BEGIN

@[simp] theorem askStopTest_tidy (h : TidyOutbox d.vru.outbox) :
    TidyOutbox (askStopTest d).dev.vru.outbox := by
  unfold askStopTest
  split <;> simp [h]

@[simp] theorem askStartTest_tidy (x : Option (Nat × Nat)) (h : TidyOutbox d.vru.outbox) :
    TidyOutbox (askStartTest x d).dev.vru.outbox :=
  judged_tidy h (rollawayTest_tidy (changeMode_tidy _ (judgeRelease_tidy (beginPhase_tidy _ _ h))))

@[simp] theorem grantRelease_tidy (x : Side) (h : TidyOutbox d.vru.outbox) :
    TidyOutbox (grantRelease x d).vru.outbox := by
  unfold grantRelease
  exact judgeDoorConditions_tidy (eachDoor_tidy _ h)

@[simp] theorem askReleaseDoors_tidy (x : Option Side) (h : TidyOutbox d.vru.outbox) :
    TidyOutbox (askReleaseDoors x d).dev.vru.outbox := judged_tidy h (by split <;> simp [h])

@[simp] theorem closeDoors_tidy (x : SideSel) (h : TidyOutbox d.vru.outbox) :
    TidyOutbox (closeDoors x d).vru.outbox := eachDoor_tidy _ h

@[simp] theorem askCloseDoors_tidy (x : Option SideSel) (h : TidyOutbox d.vru.outbox) :
    TidyOutbox (askCloseDoors x d).dev.vru.outbox := by
  unfold askCloseDoors
  split
  · exact h
  · exact judged_tidy h (closeDoors_tidy _ h)

@[simp] theorem dwellExpires_tidy (n : DoorNo) (h : TidyOutbox d.vru.outbox) :
    TidyOutbox (dwellExpires n d).vru.outbox := by
  unfold dwellExpires
  dsimp only
  split <;> simp [h]

@[simp] theorem isolateUnit_vru (n : DoorNo) (d : Device) : (isolateUnit n d).vru = d.vru := by
  unfold isolateUnit
  dsimp only
  (repeat' split) <;> rfl

@[simp] theorem isolate_tidy (n : DoorNo) (h : TidyOutbox d.vru.outbox) :
    TidyOutbox (isolate n d).vru.outbox := by
  unfold isolate
  split
  · exact h
  · exact judgeDoorConditions_tidy (by simp [h])

@[simp] theorem askIsolate_tidy (n : Nat) (h : TidyOutbox d.vru.outbox) :
    TidyOutbox (askIsolate n d).dev.vru.outbox := by
  unfold askIsolate
  split
  · exact h
  · exact judged_tidy h (isolate_tidy _ h)

@[simp] theorem askDeisolate_tidy (n : Nat) (h : TidyOutbox d.vru.outbox) :
    TidyOutbox (askDeisolate n d).dev.vru.outbox := by
  unfold askDeisolate
  split
  · exact h
  · exact judged_tidy h (judgeDoorConditions_tidy (setDoor_tidy _ _ h))

@[simp] theorem askClearFlags_tidy (n : Nat) (h : TidyOutbox d.vru.outbox) :
    TidyOutbox (askClearFlags n d).dev.vru.outbox := by
  unfold askClearFlags
  (repeat' split) <;> exact h

@[simp] theorem missTrans_tidy (t : Trans) (b : Bool) (h : TidyOutbox d.vru.outbox) :
    TidyOutbox (missTrans t b d).vru.outbox := by
  have missed : TidyOutbox (mapLink t.unit (missedLink b) (endTrans t d)).vru.outbox := h
  unfold missTrans
  dsimp only
  (repeat' split)
  · exact h
  · exact loseDoor_tidy _ missed
  · exact missed

@[simp] theorem reportTrans_tidy (t : Trans) (x : Report) (h : TidyOutbox d.vru.outbox) :
    TidyOutbox (reportTrans t x d).vru.outbox := by
  unfold reportTrans
  dsimp only
  split
  · exact h
  · exact takeReport_tidy _ _ (d := mapLink _ _ (endTrans t d)) h

@[simp] theorem waitTrans_tidy (t : Trans) (h : TidyOutbox d.vru.outbox) :
    TidyOutbox (waitTrans t d).vru.outbox := by
  unfold waitTrans
  (repeat' split) <;> simp [h]

@[simp] theorem takeAnswer_tidy (judge : DoorNo → Answer) (h : TidyOutbox d.vru.outbox) :
    TidyOutbox (takeAnswer judge d).vru.outbox := by
  unfold takeAnswer
  (repeat' split) <;> simp [h]

@[simp] theorem pollEnd_vru (d : Device) : (pollEnd d).vru = d.vru := by
  unfold pollEnd
  (repeat' split) <;> rfl

@[simp] theorem repeatPoll_vru (d : Device) : (repeatPoll d).vru = d.vru := by
  unfold repeatPoll
  (repeat' split) <;> rfl

/-! ### Authority requests and the link -/

@[simp] theorem selectDir_tidy (x : Option Dir) (h : TidyOutbox d.vru.outbox) :
    TidyOutbox (selectDir x d).vru.outbox := by
  unfold selectDir
  split
  · exact h
  · exact judgeShadow_tidy h

@[simp] theorem askSelectDirection_tidy (x : Option (Option Dir)) (h : TidyOutbox d.vru.outbox) :
    TidyOutbox (askSelectDirection x d).dev.vru.outbox := by
  unfold askSelectDirection
  split
  · exact h
  · exact judged_tidy h (selectDir_tidy _ h)

@[simp] theorem askAuthority_tidy (h : TidyOutbox d.vru.outbox) :
    TidyOutbox (askAuthority d).dev.vru.outbox := by
  have queued := queueEntry_tidy (k := .authorityRequest) nofun (requestPayload d) h
  unfold askAuthority
  dsimp only
  (repeat' split)
  · exact h
  · exact queued
  · exact queued

@[simp] theorem askAddRestriction_tidy (i a b l : Nat) (x : Option AppliesTo)
    (h : TidyOutbox d.vru.outbox) : TidyOutbox (askAddRestriction i a b l x d).dev.vru.outbox := by
  unfold askAddRestriction
  split
  · exact h
  · exact h
  · exact judged_tidy h h

@[simp] theorem askLiftRestriction_tidy (i : Nat) (h : TidyOutbox d.vru.outbox) :
    TidyOutbox (askLiftRestriction i d).dev.vru.outbox := by
  unfold askLiftRestriction
  split
  · exact h
  · exact judged_tidy h (judgeRoom_tidy h)

@[simp] theorem askAcceptRelaxations_tidy (h : TidyOutbox d.vru.outbox) :
    TidyOutbox (askAcceptRelaxations d).dev.vru.outbox := updateRestrictions_tidy h

@[simp] theorem linkSilenceExpires_tidy (h : TidyOutbox d.vru.outbox) :
    TidyOutbox (linkSilenceExpires d).vru.outbox := by
  unfold linkSilenceExpires
  split <;> simp [h]

@[simp] theorem hearFrame_tidy (h : TidyOutbox d.vru.outbox) :
    TidyOutbox (hearFrame d).vru.outbox := setCondition_tidy _ _ h

@[simp] theorem validFrame_tidy (h : TidyOutbox d.vru.outbox) :
    TidyOutbox (validFrame d).vru.outbox := hearFrame_tidy (d := dropFrame d) h

/-! ### Edges, markers and samples -/

@[simp] theorem sourceTooth_tidy (w : Bogie) (x : Sense) (h : TidyOutbox d.vru.outbox) :
    TidyOutbox (sourceTooth w x d).vru.outbox := by
  unfold sourceTooth
  dsimp only
  (repeat' split) <;> simp [h]

@[simp] theorem rackTooth_tidy (w : Bogie) (x : Sense) (h : TidyOutbox d.vru.outbox) :
    TidyOutbox (rackTooth w x d).vru.outbox := by
  have meshed := rackToothMesh_tidy w (countEdge_tidy h)
  unfold rackTooth
  dsimp only
  split
  · exact sourceTooth_tidy w x meshed
  · exact meshed

@[simp] theorem meshWindowTooth_tidy (w : Bogie) (x : Sense) (h : TidyOutbox d.vru.outbox) :
    TidyOutbox (meshWindowTooth w x d).vru.outbox := by
  unfold meshWindowTooth
  dsimp only
  split <;> simp [h]

@[simp] theorem calibrationTooth_tidy (h : TidyOutbox d.vru.outbox) :
    TidyOutbox (calibrationTooth d).vru.outbox := by
  unfold calibrationTooth
  (repeat' split) <;> simp [h]

@[simp] theorem pinionTooth_tidy (w : Bogie) (h : TidyOutbox d.vru.outbox) :
    TidyOutbox (pinionTooth w d).vru.outbox := pinionToothMesh_tidy w (countEdge_tidy h)

@[simp] theorem wheelPulse_tidy (x : Sense) (h : TidyOutbox d.vru.outbox) :
    TidyOutbox (wheelPulse x d).vru.outbox := by
  have counted : TidyOutbox (calPulse x (countEdge d)).vru.outbox := by simp [h]
  unfold wheelPulse
  dsimp only
  (repeat' split)
  · exact takeDistance_tidy _ _ _ (missingRack_tidy _ _ (missingRack_tidy _ _ counted))
  · exact missingRack_tidy _ _ (missingRack_tidy _ _ counted)
  · exact counted

@[simp] theorem setByMarker_tidy (c : CarConfig) (f : Dir) (m : MarkerRec) (a b : Bool)
    (h : TidyOutbox d.vru.outbox) : TidyOutbox (setByMarker c f m a b d).vru.outbox :=
  judgeShadow_tidy (placeAgain_tidy h)

@[simp] theorem readMarker_tidy (i : BitVec 16) (h : TidyOutbox d.vru.outbox) :
    TidyOutbox (readMarker i d).vru.outbox := by
  unfold readMarker
  (repeat' split) <;> simp [h]

@[simp] theorem sampleHandle_tidy (n : Nat) (f : Bool) (h : TidyOutbox d.vru.outbox) :
    TidyOutbox (sampleHandle n f d).vru.outbox := by
  unfold sampleHandle
  dsimp only
  split <;> simp [h]

@[simp] theorem judgeAlarm_tidy (h : TidyOutbox d.vru.outbox) :
    TidyOutbox (judgeAlarm d).vru.outbox := bdtEvent_tidy _ h

@[simp] theorem speedSample_tidy (n : Nat) (f : Bool) (h : TidyOutbox d.vru.outbox) :
    TidyOutbox (speedSample n f d).vru.outbox :=
  judgeShadow_tidy (judgeRelease_tidy (refreshBrakes_tidy (judgeAlarm_tidy (sampleHandle_tidy n f
    (evaluate_tidy (rackEntryTest_tidy (countQuiet_tidy (d := sampleSpeed d) h)))))))

/-! ### The supply watch and the resets -/

@[simp] theorem judgeFirstSample_tidy (r : Nat) (h : TidyOutbox d.vru.outbox) :
    TidyOutbox (judgeFirstSample r d).vru.outbox := by
  unfold judgeFirstSample
  dsimp only
  split <;> simp [h]

@[simp] theorem startConditions_tidy (h : TidyOutbox d.vru.outbox) :
    TidyOutbox (startConditions d).vru.outbox :=
  setCondition_tidy _ _ (setCondition_tidy _ _ (setCondition_tidy _ _ h))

END

**What you have to do**
Locate the lines above that contain "isolateUnit" and copy them.

**Exercise output**
@[simp] theorem isolateUnit_vru (n : DoorNo) (d : Device) : (isolateUnit n d).vru = d.vru := by
  unfold isolateUnit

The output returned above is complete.